Things to see and do in the Far North of New Zealand

By: Road Trip


Planning a road trip to the Far North of New Zealand? Start here first. Things to see and do in the Far North.

Northland is New Zealand’s northernmost region, and is the only region in New Zealand to straddle two coasts. It encompasses Cape Reinga and Ninety Mile Beach, together with numerous inlets, three harbours, and the broad reaches of Doubtless Bay.

The significance of the Northland’s natural beauty, cultural values, and important Mãori and European history combines to create a holiday paradise. Visitors will be captivated with the variety of activities on offer in this region of dizzying diversity.

Cape

Cape Reinga

Cape Reinga and its iconic lighthouse sit at the top of Aupouri Peninsula, at what is widely thought to be the northernmost tip of New Zealand. In fact, the Surville Cliffs, 30 kilometres east, have the honour (by a very small margin) of being the north of the North Island, and therefore the ‘top’ of the country.

Cape Reinga is an area of great significance to Maori, by whom it is named Te Reinga (The Underworld) or Te Rerenga Wairua (The Leaping Off Place of the Spirits). It is here, according to Maori legend, that the spirits of the dead leap from an ancient pohutukawa tree into the churning sea below to begin their return journey across the ocean to their original birthplace, Hawaiki.

The Aupori Peninsula is a tombolo – a cluster of gravel rocks that forms an island. That island is now tied by a narrow isthmus of sediment to the rest of the North Island, but its legacy remains in an ecological estate of unique significance, including major wetlands, vast sand dunes, island sanctuaries, and the beginning of the erroneously-named, 88-kilometre stretch of creamy-white sand known as Ninety Mile Beach.

The region contains many endangered or threated species. It is now incorporated into Te Paki – a 25,000ha Department of Conservation (DOC) administered estate comprising. Te Paki includes more than 1000 sites of archeological importance, many of which can be accessed from the Te Paki Coastal Track, a four-day walk from Kapowairua (Spirits Bay) on the east coast, past Cape Reinga to the township of Ahipara on the west coast.

However, adrenaline junkies are still catered for within this park. The magnificent Te Paki Sand Dunes are the ideal place for thrill seekers to sandboard, alone or as part of a group using equipment hired from local tourism operators. Surf beaches can also be found along the length of Ninety Mile Beach, with some of the best known breaks to be found at Ahipara. Mountain biking and 4WD activities exist within the Mokaikai Reserve, while fishers will find abundant opportunities on the estuaries and around the coastline.

Among the many things of interest in this estate are the interpretive panels and pou (posts) which form the Ara Pou Trail, telling the story of the region.
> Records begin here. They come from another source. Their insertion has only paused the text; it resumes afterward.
-- ==== Sys2Proof/Tests/Slice0.lean ====
section
/-! SUPPORT. The model's own tests: each check of WellFormed refuses an ill-formed term, steps on small states give what the spec says, and the hypotheses of every statement are met by a concrete state. -/

namespace Sys2Proof.Tests

set_option Elab.async false

open Sys2Proof Sys2Proof.Machine

/-! States to test on -/

/-- A device that is ready: firmware runs and the host link is in UP. -/
def live : State := { State.reset with
  pwr := { pwrOk := true, refclk := true, stbyHeld := false, stbyClock := true, held := false, stage := 10, vclDone := true, linksDone := true }
  sec := { boot := 4, result := 0 }, vcl := { st := .up, boot := false } }

/-- A context of partition 0 with a program that has sync objects and a handle queue. -/
def ctx7 : Ctx :=
  { st := .running, part := 0, be := false, model := 0xFFFF, epoch := 0, oldEpoch := none, pinUntil := 0, attr := 0, seed := 0, startStep := 0
    nextStep := 0, armed := none, regions := [(0x300000000, 4096)], prog := some ⟨[], [], [], 16, 16, [0x000F], 1, []⟩, queue := [], imgAt := .none
    img := none, cslot := 0, cflagBase := 0, ctrBase := 0, barBase := 0, ghqs := [63], interval := 0, since := 0, partner := none, replay := none
    pwrCfg := none, cause := 0 }

/-- The device with context 7 on core 0, whose contents are given. -/
def onCore (k : Core) : State := { live with
  cores := live.cores.set 0 { k with run := some ⟨7, none⟩ }, ctxs := [(7, ctx7)], parts := live.parts.set 0 { cores := 16, ringMib := 2048, running := some 7 } }

/-- The device with core 0's engine at an instruction. -/
def atInsn (e : Eng) (w : Insn) (k : Core := {}) : State :=
  match e with
  | .fetch => onCore { k with imemF := [(k.fet.pc.toNat, w)], fet := { k.fet with st := .running } }
  | .exec => onCore { k with imemE := [(k.exe.pc.toNat, w)], exe := { k.exe with st := .running } }

/-- An instruction word: its opcode, and fields as value and lowest bit. -/
def ins (op : Nat) (l : List (Nat × Nat)) : Insn := BitVec.ofNat 128 (op + (l.map (fun f => f.1 * 2 ^ f.2)).sum)

/-- An engine whose register 1 holds a value. -/
def withS1 (v : Word) : Engine := { sregs := (Vector.replicate 16 0).set 1 v }

/-- Whether an outcome is a next state. -/
def isNext : Host.Outcome State Fault Refusal → Bool
  | .next _ => true
  | _ => false

/-- Whether an instruction acts at a state and a test holds of the state in which it acts. -/
def acts (s : State) (e : Eng) (w : Insn) (op : Nat) (f : State → Bool := fun _ => true) : Bool := (s.actsAt 0 e w op .ok).any f

/-! Instructions -/

theorem test_meets_NoCommandStops : live.pending = [] ∧ State.reset.pending = [] := by decide +kernel

theorem test_meets_ScalarInstructionsComplete :
    (acts (atInsn .fetch (ins 1 [])) .fetch (ins 1 []) 1
      && acts (atInsn .exec (ins 5 [(15, 16), (2 ^ 64 - 1, 64)])) .exec (ins 5 [(15, 16), (2 ^ 64 - 1, 64)]) 5
      && acts (atInsn .exec (ins 6 [(3, 8), (1, 11)]) { queues := (Vector.replicate 8 {}).set 3 { slots := [.entry 5 0 0] } }) .exec
        (ins 6 [(3, 8), (1, 11)]) 6
      && acts (atInsn .fetch (ins 7 [(12287, 20)])) .fetch (ins 7 [(12287, 20)]) 7 (fun u =>
        decide ((u.eng 0 .fetch).sum (ins 7 [(12287, 20)]) 20 14 34 = 12287) && (u.cores[0].tagged 0 (64 * 12287) 8).isSome)
      && acts (atInsn .fetch (ins 7 [(12287, 20), (1, 41)])) .fetch (ins 7 [(12287, 20), (1, 41)]) 7 (fun u => !u.cores[0].isFull 12287)) = true := by decide +kernel

theorem test_meets_ScalarInstructionsFrame :
    (acts (atInsn .fetch (ins 7 [(12287, 20)])) .fetch (ins 7 [(12287, 20)]) 7 (fun u =>
      decide ((u.eng 0 .fetch).sum (ins 7 [(12287, 20)]) 20 14 34 = 12287))
      && isNext (exec (.sload 0 .fetch (ins 7 [(12287, 20)]) .ok) (atInsn .fetch (ins 7 [(12287, 20)])))) = true := by decide +kernel

theorem test_meets_EngineInstructionsLeaveMemory :
    (live.taken = [] ∧ live.heldOut = [] ∧ live.fab.waiting = [] ∧ live.twin.outgoing = [] ∧ (0 < retxBase ∧ live.ctxs = [])) ∧ isNext (exec (.set 0 .exec 0 .ok) live) = true := by decide +kernel

theorem test_meets_FlowInstructionsComplete :
    (let l3 := ins 3 [(4095, 16), (2 ^ 32 - 1, 36)]
     acts (atInsn .fetch l3 { fet := { loops := [⟨1, 4095, 2, 0, 0⟩, ⟨1, 4095, 2, 0, 0⟩, ⟨1, 4095, 2, 0, 0⟩] } }) .fetch l3 3 (fun u =>
        decide ((u.eng 0 .fetch).loops.length < 4) && decide ((u.eng 0 .fetch).sum l3 36 32 32 = 2 ^ 32 - 1) && decide ((u.eng 0 .fetch).pc.toNat < fld l3 16 12)
          && (u.eng 0 .fetch).loops.all (fun l => decide (fld l3 16 12 ≤ l.last)))
      && acts (atInsn .exec (ins 4 [])) .exec (ins 4 []) 4 (fun u => branchTaken 0 ((u.eng 0 .exec).rd 0))
      && acts (atInsn .exec (ins 4 [(2, 32)])) .exec (ins 4 [(2, 32)]) 4 (fun u => !branchTaken 2 ((u.eng 0 .exec).rd 0))
      && acts (atInsn .fetch (ins 4 [])) .fetch (ins 4 []) 4 (fun u => branchTaken 0 ((u.eng 0 .fetch).rd 0))
      && acts (atInsn .fetch (ins 4 [(2, 32)])) .fetch (ins 4 [(2, 32)]) 4 (fun u => !branchTaken 2 ((u.eng 0 .fetch).rd 0))
      && acts (atInsn .fetch (ins 2 [])) .fetch (ins 2 []) 2 (fun u => u.cores[0].streams.isEmpty && u.cores[0].puts.isEmpty)
      && acts (atInsn .exec (ins 2 [])) .exec (ins 2 []) 2 (fun u => u.cores[0].arrayQ.isEmpty && u.cores[0].readouts.isEmpty && u.cores[0].vecQ.isEmpty
          && u.cores[0].queues.toList.all (fun q => q.pushes.isEmpty))) = true := by decide +kernel

theorem test_meets_RegistersAndLoops :
    (let s := onCore { fet := { pc := 4094, loops := [⟨3, 4094, 2, 0, 5⟩] } }
     s.cores[0].run.isSome && decide ((s.eng 0 .fetch).pc.toNat < 4095) && (s.eng 0 .fetch).loops.all (fun l => decide (l.last = 4094) && decide (l.iter + 1 < l.count))
      && (s.eng 0 .exec).loops.isEmpty) = true := by decide +kernel

theorem test_meets_IllegalWordsAndFailedChecks :
    (let w := ins 0x30 [(1, 113)]
     (atInsn .exec w).ready 0 .exec w && !legalInsn .exec w
      && (atInsn .fetch (ins 0x99 [])).ready 0 .fetch (ins 0x99 []) && !legalInsn .fetch (ins 0x99 []) && (rowOf 0 .fetch (ins 0x99 []) .ok).isNone) = true := by
  decide +kernel

theorem test_meets_IllegalWordsAndFailedChecks_rows : [(ins 7 [], Eng.exec), (ins 0x12 [], .fetch), (ins 0x20 [], .exec), (ins 0x22 [], .fetch)].all
    (fun x => (atInsn x.2 x.1).ready 0 x.2 x.1 && ((atInsn x.2 x.1).ctxOn 0).isSome) = true := by decide +kernel

/-- A core at a PUT whose source slot fails its check, with queue 7 for its handle or none. -/
def badPut (l : List (Nat × Nat)) : State := atInsn .fetch (ins 0x12 ((12287, 64) :: (12287, 48) :: l))

theorem test_meets_IllegalWordsAndFailedChecks_put : [[], [(1, 111), (7, 112)]].all (fun l =>
    let w := ins 0x12 ((12287, 64) :: (12287, 48) :: l)
    let s := badPut l
    acts s .fetch w 0x12 && decide (s.cores[0].fet.sum w 64 14 88 = 12287) && decide (s.cores[0].fet.sum w 48 14 84 = 12287) && decide (12287 + (fld w 78 6 + 1) ≤ 12288)
      && (s.cores[0].slotRead (fld w 62 2) 12287).any (fun k => decide (64 ≤ (k.readOn 0 (64 * 12287) 64 (k.spadRd (64 * 12287) 64)).2.length))
      && bit w 111 == !l.isEmpty && !(s.cores[0].q 7).exeToFet && decide ((s.cores[0].q 7).owed < (s.cores[0].q 7).limit)
      && decide ((s.cores[0].q 7).slots.length < (s.cores[0].q 7).depth)) = true := by decide +kernel

theorem test_meets_IllegalWordsAndFailedChecks_same (w : Insn) : (atInsn .fetch w).passes 0 .ok = some (atInsn .fetch w) := rfl

/-- A PUT bound to queue 7 one of whose slots failed its check. -/
def lostPut : PutJob := { id := 4, dst := 8, win := 0, queue := some 7, flag := none, slot := 0, lines := 2, code := 0, pc := 9, fault := 3 }

theorem test_meets_IllegalWordsAndFailedChecks_end :
    (let v := onCore { puts := [lostPut] }
     decide (pull (fun (g : PutJob) => g.id = lostPut.id) v.cores[0].puts = some (lostPut, [])) && decide (lostPut.queue = some 7)
      && !v.fab.outst.any (fun o => decide (o.agent = .put 0 lostPut.id)) && !v.fab.waiting.any (fun p => decide (p.2.1 = .put 0 lostPut.id))) = true := by decide +kernel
And at Cape Reinga, the remarkable map drawn by our earliest explorer, the navigator Kupe, who mapped the islands of New Zealand around 950AD, is incorporated into a plaque at the gateway to the lighthouse walkway.

Things to see and do

Te Kao Store features in the Lonely Planet Guide as famous for its towering ice creams. The store once sold 55,040 scoops of Tip Top ice cream in one year.
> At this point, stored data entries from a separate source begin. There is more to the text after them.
-- ==== Sys2Proof/Laws/Pseudocode.lean ====
section
/-! SUPPORT. The parts of the spec's pseudocode (Machine/Pseudocode.lean) are the parts of the decoder, field by field and
operand by operand. -/

namespace Sys2Proof.Machine

theorem wBit_eq_bit : ∀ op : Byte, wBit op = Pseudocode.bit op 0 := by decide
theorem dBit_eq_bit : ∀ op : Byte, dBit op = Pseudocode.bit op 1 := by decide
theorem wImmBit_eq_bit : ∀ op : Byte, wImmBit op = Pseudocode.bit op 3 := by decide
theorem regImmField_toNat : ∀ op : Byte, (regImmField op).toNat = Pseudocode.bits op 2 0 := by decide
theorem modField_toNat : ∀ m : Byte, (modField m).toNat = Pseudocode.bits m 7 6 := by decide
theorem regField_toNat : ∀ m : Byte, (regField m).toNat = Pseudocode.bits m 5 3 := by decide
theorem rmField_toNat : ∀ m : Byte, (rmField m).toNat = Pseudocode.bits m 2 0 := by decide

/-- The pseudocode's table of lengths is the decoder's (R49). -/
theorem dispLen_toNat : ∀ (mod : BitVec 2) (rm : BitVec 3),
    Pseudocode.dispLen mod.toNat rm.toNat = dispLen mod rm := by decide

theorem registerOf_toNat (i : BitVec 3) (w : Bool) : Pseudocode.registerOf i.toNat w = .register (regName i w) := by
  rw [Pseudocode.registerOf, BitVec.ofNat_toNat, BitVec.setWidth_eq]

theorem base_toNat (rm : BitVec 3) : Pseudocode.base rm.toNat = baseOfRm rm := by
  rw [Pseudocode.base, BitVec.ofNat_toNat, BitVec.setWidth_eq]

/-- The ModRM fields of a record, from the decoder's fields (R17). -/
theorem modRmFields_eq (d w : Option Bool) (m : Byte) : Pseudocode.modRmFields d w m =
    { d := d, w := w, mod := some (modField m), reg := some (regField m), rm := some (rmField m) } := by
  simp only [Pseudocode.modRmFields, ← modField_toNat, ← regField_toNat, ← rmField_toNat, BitVec.ofNat_toNat,
    BitVec.setWidth_eq]

/-- `s16` of a little-endian field is `s16` of its number (R78, R79). -/
theorem s16_wordLe (lo hi : Byte) : s16 (wordLe lo hi) = Pseudocode.s16le lo hi := by
  simp only [s16, Pseudocode.s16le, wordLe_toNat]

/-- `Resolve` (R73) is the resolver's reads, then the operand its form stands for. -/
theorem resolve_eq (read : ByteReader) (mod : BitVec 2) (rm : BitVec 3) (w : Bool) (p : Nat) :
    Pseudocode.resolve read mod.toNat rm.toNat w p =
      (readRmForm read mod rm p).map (fun fq => (rmOperand fq.1 w, fq.2)) := by
  have hrm : rm.toNat = 6 ↔ rm = 6#3 := by revert rm; decide
  rcases mod_cases mod with rfl | rfl | rfl | rfl
  · simp only [Pseudocode.resolve, readRmForm, BitVec.toNat_ofNat, Nat.zero_mod, ne_eq, hrm, base_toNat]
    by_cases h : rm = 6#3
    · rcases h0 : read p with e | lo <;> rcases h1 : read (p + 1) with e | hi <;>
        simp [h, h0, h1, readWordLe, bind, Except.bind, pure, Except.pure, Except.map, rmOperand]
    · simp [h, pure, Except.pure, Except.map, rmOperand]
  · rcases h0 : read p with e | b <;>
      simp [Pseudocode.resolve, readRmForm, base_toNat, h0, bind, Except.bind, pure, Except.pure, Except.map, rmOperand]
  · rcases h0 : read p with e | lo <;> rcases h1 : read (p + 1) with e | hi <;>
      simp [Pseudocode.resolve, readRmForm, base_toNat, h0, h1, readWordLe, bind, Except.bind, pure, Except.pure,
        Except.map, rmOperand, s16_wordLe]
  · simp [Pseudocode.resolve, readRmForm, registerOf_toNat, pure, Except.pure, Except.map, rmOperand]

/-- `ReadImmediate` (R79) is the reader's reads, then the operand its data stands for. -/
theorem readImmediate_eq (read : ByteReader) (w : Bool) (p : Nat) :
    Pseudocode.readImmediate read w p = (readImmData read w p).map (fun dq => (immOperand dq.1, dq.2)) := by
  cases w
  · rcases h0 : read p with e | b <;>
      simp [Pseudocode.readImmediate, readImmData, h0, bind, Except.bind, pure, Except.pure, Except.map, immOperand]
  · rcases h0 : read p with e | lo <;> rcases h1 : read (p + 1) with e | hi <;>
      simp [Pseudocode.readImmediate, readImmData, h0, h1, readWordLe, bind, Except.bind, pure, Except.pure,
        Except.map, immOperand, s16_wordLe]

end Sys2Proof.Machine
end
Paua: Collect the keys from the store at Te Kao if you wish to park overnight adjacent to the now-defunct fish factory.

Te Hapua is the country’s northernmost settlement on the western side of Parengarenga Harbour and home to a distinctive Ratana church.

Parengarenga Harbour: extending inland for more than 10 kilometres, the harbour is spectacularly fringed with the brilliant white silica sand of Kokota (The Sandspit).
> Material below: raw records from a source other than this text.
/-- The bytes of one instruction stand at the cursor, and end the stream. -/
theorem witness_StepRunsTheInstructionAtTheCursor :
    (start [0xC6, 0x40, 0x04, 0x1D]).st = .scanning ∧
    (Instr.immToRegMem 0 (.disp8 .bxSi 4) (.byte 29)).wellFormed = true ∧
    encode (.immToRegMem 0 (.disp8 .bxSi 4) (.byte 29)) = [0xC6, 0x40, 0x04, 0x1D] ∧
    ∀ k < 4, (start [0xC6, 0x40, 0x04, 0x1D]).streamRead k = .ok ([0xC6, 0x40, 0x04, 0x1D].getD k 0) := by decide

/-- A meaning of each kind answers a next state. -/
theorem witness_MeaningsFrame :
    (∃ t, exec (.immToReg 0 (.word 9)) (start [0xB8, 0x09, 0x00]) = .next t ∧
      isSegmentForm (Instr.immToReg 0 (.word 9)).variant = false) ∧
    (∃ t, exec .regMemToSeg (start [0x8E]) = .next t ∧ isSegmentForm Instr.regMemToSeg.variant = true) :=
  ⟨⟨_, rfl, rfl⟩, ⟨_, rfl, rfl⟩⟩

/-! ## The stream -/

/-- Inside the stream at its two ends, just past it, and at `cur = L`. -/
theorem witness_StreamReadAnswersTheByteOrRaises :
    0 < (start [0x89, 0xD9]).L ∧ 1 < (start [0x89, 0xD9]).L ∧ (start [0x89, 0xD9]).L ≤ 2 ∧
    ((start []).st = .scanning ∧ (start []).cur = (start []).L) ∧
    (start [0x89, 0xD9]).streamRead 1 = .ok 0xD9 ∧
    (start [0x89, 0xD9]).streamRead 2 = .error (.truncated 2) := by decide

/-- A step of each kind. -/
theorem witness_NoStepWritesTheStream :
    ∀ bytes ∈ [[], [0x89#8, 0xD9], [0x89], [0x00], [0x8E]],
      ∃ t, step (start bytes) = .next t ∧ t.L = bytes.length :=
  nexts_of start (by decide)

/-! ## Operands and immediates -/

/-- Each mod, with and without data bytes, and the displacements at the ends of their ranges. -/
theorem witness_ResolverOperandByMod :
    ∀ a ∈ [([0x88, 0xC7], 0x88#8, 0xC7#8), ([0x8A, 0x00], 0x8A, 0x00), ([0x8A, 0x07], 0x8A, 0x07),
        ([0x8B, 0x56, 0x80], 0x8B, 0x56), ([0x88, 0x47, 0x7F], 0x88, 0x47), ([0x8B, 0x86, 0x00, 0x80], 0x8B, 0x86),
        ([0x89, 0x87, 0xFF, 0x7F], 0x89, 0x87), ([0xC7, 0xC1, 0x0C, 0x00], 0xC7, 0xC1),
        ([0xC6, 0x46, 0xFF, 0x80], 0xC6, 0x46)],
      ∃ t, step (start a.1) = .next t ∧ ((start a.1).streamRead (start a.1).cur = .ok a.2.1 ∧
        (a.2.1 &&& 0xFC = 0x88 ∨ a.2.1 &&& 0xFE = 0xC6) ∧
        (start a.1).streamRead ((start a.1).cur + 1) = .ok a.2.2 ∧ t.recs = (start a.1).recs ++ [lastRec t]) :=
  nexts_of (fun a : List Byte × _ => start a.1) (by decide)

/-- The direct address at both ends of its range, in both variants that have it. -/
theorem witness_DirectAddressIsUnsignedAndLittleEndian :
    ∀ a ∈ [([0x8A, 0x16, 0xFF, 0xFF], 0x8A#8, 0x16#8), ([0x8B, 0x1E, 0x82, 0x0D], 0x8B, 0x1E),
        ([0xC7, 0x06, 0x00, 0x00, 0xFF, 0xFF], 0xC7, 0x06)],
      ∃ t, step (start a.1) = .next t ∧ ((start a.1).streamRead (start a.1).cur = .ok a.2.1 ∧
        (a.2.1 &&& 0xFC = 0x88 ∨ a.2.1 &&& 0xFE = 0xC6) ∧
        (start a.1).streamRead ((start a.1).cur + 1) = .ok a.2.2 ∧
        Pseudocode.bits a.2.2 7 6 = 0 ∧ Pseudocode.bits a.2.2 2 0 = 6 ∧
        (start a.1).streamRead ((start a.1).cur + 2) = .ok (a.1.getD 2 0) ∧
        (start a.1).streamRead ((start a.1).cur + 3) = .ok (a.1.getD 3 0) ∧ t.recs = (start a.1).recs ++ [lastRec t]) :=
  nexts_of (fun a : List Byte × _ => start a.1) (by decide)

/-- Both variants that have an immediate, both widths, whole and truncated; `a.2` is the offset `p`. The immediates stand
at the ends of their ranges. -/
theorem witness_ImmediateReaderValueAndTag :
    (∀ a ∈ [([0xC6, 0x46, 0xFF, 0x80], 3), ([0xC6, 0xC3, 0x7F], 2), ([0xC7, 0x04, 0x00, 0x80], 2),
        ([0xC7, 0x06, 0x10, 0x00, 0xFF, 0x7F], 4), ([0xC6, 0x40, 0x04], 3), ([0xC7, 0xC1], 2),
        ([0xC7, 0x06, 0x10, 0x00, 0x05], 4)],
      (start a.1).st = .scanning ∧ (start a.1).streamRead 0 = .ok (a.1.getD 0 0) ∧
        (a.1.getD 0 0 &&& 0xFE = 0xC6 ∧ a.2 ≤ (start a.1).L ∧ (start a.1).streamRead 1 = .ok (a.1.getD 1 0) ∧
          a.2 = 2 + Pseudocode.dispLen (Pseudocode.bits (a.1.getD 1 0) 7 6) (Pseudocode.bits (a.1.getD 1 0) 2 0))) ∧
    (∀ a ∈ [([0xB0#8, 0x80], 1), ([0xBF, 0xFF, 0x7F], 1), ([0xB0], 1), ([0xB8], 1), ([0xB8, 0x09], 1)],
      (start a.1).st = .scanning ∧ (start a.1).streamRead 0 = .ok (a.1.getD 0 0) ∧
        (a.1.getD 0 0 &&& 0xF0 = 0xB0 ∧ a.2 = 1)) ∧
    ((start [0xC6, 0x40, 0x04]).L ≤ 3 ∧ (start [0xB8]).L ≤ 1 ∧ 4 + 1 = (start [0xC7, 0x06, 0x10, 0x00, 0x05]).L ∧
      1 + 1 = (start [0xB8, 0x09]).L) := by decide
Rangaunu Harbour is a habitat of international significance and home to around 10,000 birds of approximately 70 species.

Places to eat and drink

Waitiki Landing: the northernmost café in New Zealand, with a tree-covered camping ground next door featuring some powered sites.

Lake Ngataki is near Ninety Mile Beach. Overnight stays are permitted on the grass verge.
Houhora Tavern: soak up the atmosphere at this famous watering hole.

Steeds Butchery: Waiharara’s fifth-generation butchery is famous for its sausages.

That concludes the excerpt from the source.